-- Opening Marker --

/-- The block moves unless the sequencer names a position its command does not have. -/
theorem blockStep_has_next {s : State} (hpos : ∀ op k, s.seq = .busy op k → k < (s.code op).length) :
    ∃ t, blockStep s = .next t := by
  unfold blockStep
  cases s.rstN with
  | false => exact ⟨_, rfl⟩
  | true =>
    cases hq : s.seq with
    | idle => exact portStep_has_next s
    | busy op k =>
      have hk : k < ((tick s).code op).length := by simpa using hpos op k hq
      exact ⟨_, engineStep_eq_next hk⟩

/-- The same of the whole machine, since an outside event always lands. -/
theorem step_has_next {s : State} (hpos : ∀ op k, s.seq = .busy op k → k < (s.code op).length) :
    ∃ t, step s = .next t := by
  unfold step
  cases popDue s with
  | some p => exact ⟨_, rfl⟩
  | none => exact blockStep_has_next hpos

/-- In the invariant the position of the command in flight is one its command has (10_state R30). -/
theorem State.Inv.position_lt {s : State} (hs : s.Inv) {op : WireCmd} {k : Nat}
    (hq : s.seq = .busy op k) : k < (s.code op).length := by
  have hseq := hs.sequencer
  rw [State.seqInv, hq] at hseq
  exact hseq.1

/-! ### The first step of a command under another configuration (00_scope R5) -/

/-- Another configuration before an operation is that configuration after it: the operation reads no
parameter and writes none. -/
def IgnoresCfg (f : State → State) : Prop :=
  ∀ (s : State) (c : Config), f { s with cfg := c } = { f s with cfg := c }

theorem IgnoresCfg.comp {f g : State → State} (hf : IgnoresCfg f) (hg : IgnoresCfg g) :
    IgnoresCfg (fun s => f (g s)) := by
  intro s c
  simp only [hg s c, hf (g s) c]

theorem latchRomId_ignoresCfg (rid : Option RomId) : IgnoresCfg (latchRomId rid) := by
  intro s c
  cases rid <;> rfl

theorem whenConfigured_ignoresCfg {go : State → State} (hgo : IgnoresCfg go) :
    IgnoresCfg (whenConfigured go) := by
  intro s c
  simp only [whenConfigured]
  split
  · rfl
  · exact hgo s c

theorem whenArmed_ignoresCfg {go : State → State} (hgo : IgnoresCfg go) : IgnoresCfg (whenArmed go) := by
  intro s c
  simp only [whenArmed]
  split
  · rfl
  · rfl
  · exact hgo s c

theorem startSetResolution_ignoresCfg (rid : Option RomId) (bits : Word) :
    IgnoresCfg (startSetResolution rid bits) := by
  have hrange : IgnoresCfg fun s => if bitsInRange bits then enter .setResolution s else complete 0 s := by
    intro s c
    cases bitsInRange bits <;> rfl
  have hlatch : IgnoresCfg (latchArg bits) := fun _ _ => rfl
  exact (whenConfigured_ignoresCfg hrange).comp (hlatch.comp (latchRomId_ignoresCfg rid))

/-- `Q.Configure` reads whether edge detection is supported, and no other parameter (41_quadrature R164). -/
theorem startQConfigure_withCfg (p : Word) {s : State} {c : Config}
    (hedge : c.edgeIrqSupported = s.cfg.edgeIrqSupported) :
    startQConfigure p { s with cfg := c } = { startQConfigure p s with cfg := c } := by
  simp only [startQConfigure, hedge]
  split <;> rfl

/-- The first step of a command under another configuration, for `Q.Configure` one with the same edge
detection. -/
theorem beginInstr_withCfg (i : Instr) (s : State) (c : Config)
    (hedge : ∀ p, i = .qConfigure p → c.edgeIrqSupported = s.cfg.edgeIrqSupported) :
    beginInstr i { s with cfg := c } = { beginInstr i s with cfg := c } := by
  have henter (op : WireCmd) : IgnoresCfg (whenConfigured (enter op)) :=
    whenConfigured_ignoresCfg fun _ _ => rfl
  cases i with
  | readAddress => exact henter .readAddress s c
  | setResolution rid bits => exact startSetResolution_ignoresCfg rid bits s c
  | requestTemperature rid => exact (henter .requestTemperature).comp (latchRomId_ignoresCfg rid) s c
  | readTemperature rid => exact (henter .readTemperature).comp (latchRomId_ignoresCfg rid) s c
  | qConfigure p => exact startQConfigure_withCfg p (hedge p rfl)
  | position =>
    have hread : IgnoresCfg fun s => complete (data32 (positionOf s.counter s.precision)) s :=
      fun _ _ => rfl
    exact whenArmed_ignoresCfg hread s c
  | setPosition v =>
    have hwrite : IgnoresCfg fun s => complete 0 { s with counter := v * s.precision } := fun _ _ => rfl
    exact whenArmed_ignoresCfg hwrite s c
  | owConfigure | reserved0 | reserved67 op | reservedB | reservedCF op => rfl

/-- The first step of a command leaves the parameters: `beginInstr_withCfg` at the configuration the state
has. -/
theorem beginInstr_cfg (i : Instr) (s : State) : (beginInstr i s).cfg = s.cfg := by
  have h : beginInstr i s = { beginInstr i s with cfg := s.cfg } :=
    beginInstr_withCfg i s s.cfg fun _ _ => rfl
  rw [h]

/-! ### The statements -/

/-- Settles O15: the one fault is a position past the end of a command, which the invariant shuts out. -/
theorem stepAlwaysHasNextState : Obligations.StepAlwaysHasNextState :=
  fun _ hs => step_has_next fun _ _ => hs.position_lt

/-- Settles O60: the first step of a command reads no parameter but the edge detection of `Q.Configure`,
and the rest of its code reads the durations only, for the time spent. -/
theorem openParametersDoNotMatter : Obligations.OpenParametersDoNotMatter := by
  intro i s c hedge
  obtain ⟨w, hrun, hw⟩ := runOut_withCfg (beginInstr i s) c (beginInstr i s).waited
  refine ⟨runOut (beginInstr i s), w, exec_eq_runOut i s, ?_, fun htimes => ?_⟩
  · rw [exec_eq_runOut, beginInstr_withCfg i s c hedge]
    exact congrArg Host.Outcome.next hrun
  · exact hw (by rw [beginInstr_cfg, htimes]) rfl

end Sys2Proof.Machine

/-! PROOF. The family 10_state: the invariant is kept by every step (O14), and holds at reset (O11, O13); how a
command is taken by the machine (O7, O10, O16, O22); who writes which register (O25, O26). -/

namespace Sys2Proof.Machine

-- Closing Marker --

- [TASK PROMPT]: Return all entries exactly.

- [SOLVED EXERCISE]:
/-- The block moves unless the sequencer names a position its command does not have. -/
theorem blockStep_has_next {s : State} (hpos : ∀ op k, s.seq = .busy op k → k < (s.code op).length) :
    ∃ t, blockStep s = .next t := by
  unfold blockStep
  cases s.rstN with
  | false => exact ⟨_, rfl⟩
  | true =>
    cases hq : s.seq with
    | idle => exact portStep_has_next s
    | busy op k =>
      have hk : k < ((tick s).code op).length := by simpa using hpos op k hq
      exact ⟨_, engineStep_eq_next hk⟩

/-- The same of the whole machine, since an outside event always lands. -/
theorem step_has_next {s : State} (hpos : ∀ op k, s.seq = .busy op k → k < (s.code op).length) :
    ∃ t, step s = .next t := by
  unfold step
  cases popDue s with
  | some p => exact ⟨_, rfl⟩
  | none => exact blockStep_has_next hpos

/-- In the invariant the position of the command in flight is one its command has (10_state R30). -/
theorem State.Inv.position_lt {s : State} (hs : s.Inv) {op : WireCmd} {k : Nat}
    (hq : s.seq = .busy op k) : k < (s.code op).length := by
  have hseq := hs.sequencer
  rw [State.seqInv, hq] at hseq
  exact hseq.1

/-! ### The first step of a command under another configuration (00_scope R5) -/

/-- Another configuration before an operation is that configuration after it: the operation reads no
parameter and writes none. -/
def IgnoresCfg (f : State → State) : Prop :=
  ∀ (s : State) (c : Config), f { s with cfg := c } = { f s with cfg := c }

theorem IgnoresCfg.comp {f g : State → State} (hf : IgnoresCfg f) (hg : IgnoresCfg g) :
    IgnoresCfg (fun s => f (g s)) := by
  intro s c
  simp only [hg s c, hf (g s) c]

theorem latchRomId_ignoresCfg (rid : Option RomId) : IgnoresCfg (latchRomId rid) := by
  intro s c
  cases rid <;> rfl

theorem whenConfigured_ignoresCfg {go : State → State} (hgo : IgnoresCfg go) :
    IgnoresCfg (whenConfigured go) := by
  intro s c
  simp only [whenConfigured]
  split
  · rfl
  · exact hgo s c

theorem whenArmed_ignoresCfg {go : State → State} (hgo : IgnoresCfg go) : IgnoresCfg (whenArmed go) := by
  intro s c
  simp only [whenArmed]
  split
  · rfl
  · rfl
  · exact hgo s c

theorem startSetResolution_ignoresCfg (rid : Option RomId) (bits : Word) :
    IgnoresCfg (startSetResolution rid bits) := by
  have hrange : IgnoresCfg fun s => if bitsInRange bits then enter .setResolution s else complete 0 s := by
    intro s c
    cases bitsInRange bits <;> rfl
  have hlatch : IgnoresCfg (latchArg bits) := fun _ _ => rfl
  exact (whenConfigured_ignoresCfg hrange).comp (hlatch.comp (latchRomId_ignoresCfg rid))

/-- `Q.Configure` reads whether edge detection is supported, and no other parameter (41_quadrature R164). -/
theorem startQConfigure_withCfg (p : Word) {s : State} {c : Config}
    (hedge : c.edgeIrqSupported = s.cfg.edgeIrqSupported) :
    startQConfigure p { s with cfg := c } = { startQConfigure p s with cfg := c } := by
  simp only [startQConfigure, hedge]
  split <;> rfl

/-- The first step of a command under another configuration, for `Q.Configure` one with the same edge
detection. -/
theorem beginInstr_withCfg (i : Instr) (s : State) (c : Config)
    (hedge : ∀ p, i = .qConfigure p → c.edgeIrqSupported = s.cfg.edgeIrqSupported) :
    beginInstr i { s with cfg := c } = { beginInstr i s with cfg := c } := by
  have henter (op : WireCmd) : IgnoresCfg (whenConfigured (enter op)) :=
    whenConfigured_ignoresCfg fun _ _ => rfl
  cases i with
  | readAddress => exact henter .readAddress s c
  | setResolution rid bits => exact startSetResolution_ignoresCfg rid bits s c
  | requestTemperature rid => exact (henter .requestTemperature).comp (latchRomId_ignoresCfg rid) s c
  | readTemperature rid => exact (henter .readTemperature).comp (latchRomId_ignoresCfg rid) s c
  | qConfigure p => exact startQConfigure_withCfg p (hedge p rfl)
  | position =>
    have hread : IgnoresCfg fun s => complete (data32 (positionOf s.counter s.precision)) s :=
      fun _ _ => rfl
    exact whenArmed_ignoresCfg hread s c
  | setPosition v =>
    have hwrite : IgnoresCfg fun s => complete 0 { s with counter := v * s.precision } := fun _ _ => rfl
    exact whenArmed_ignoresCfg hwrite s c
  | owConfigure | reserved0 | reserved67 op | reservedB | reservedCF op => rfl

/-- The first step of a command leaves the parameters: `beginInstr_withCfg` at the configuration the state
has. -/
theorem beginInstr_cfg (i : Instr) (s : State) : (beginInstr i s).cfg = s.cfg := by
  have h : beginInstr i s = { beginInstr i s with cfg := s.cfg } :=
    beginInstr_withCfg i s s.cfg fun _ _ => rfl
  rw [h]

/-! ### The statements -/

/-- Settles O15: the one fault is a position past the end of a command, which the invariant shuts out. -/
theorem stepAlwaysHasNextState : Obligations.StepAlwaysHasNextState :=
  fun _ hs => step_has_next fun _ _ => hs.position_lt

/-- Settles O60: the first step of a command reads no parameter but the edge detection of `Q.Configure`,
and the rest of its code reads the durations only, for the time spent. -/
theorem openParametersDoNotMatter : Obligations.OpenParametersDoNotMatter := by
  intro i s c hedge
  obtain ⟨w, hrun, hw⟩ := runOut_withCfg (beginInstr i s) c (beginInstr i s).waited
  refine ⟨runOut (beginInstr i s), w, exec_eq_runOut i s, ?_, fun htimes => ?_⟩
  · rw [exec_eq_runOut, beginInstr_withCfg i s c hedge]
    exact congrArg Host.Outcome.next hrun
  · exact hw (by rw [beginInstr_cfg, htimes]) rfl

end Sys2Proof.Machine

/-! PROOF. The family 10_state: the invariant is kept by every step (O14), and holds at reset (O11, O13); how a
command is taken by the machine (O7, O10, O16, O22); who writes which register (O25, O26). -/

namespace Sys2Proof.Machine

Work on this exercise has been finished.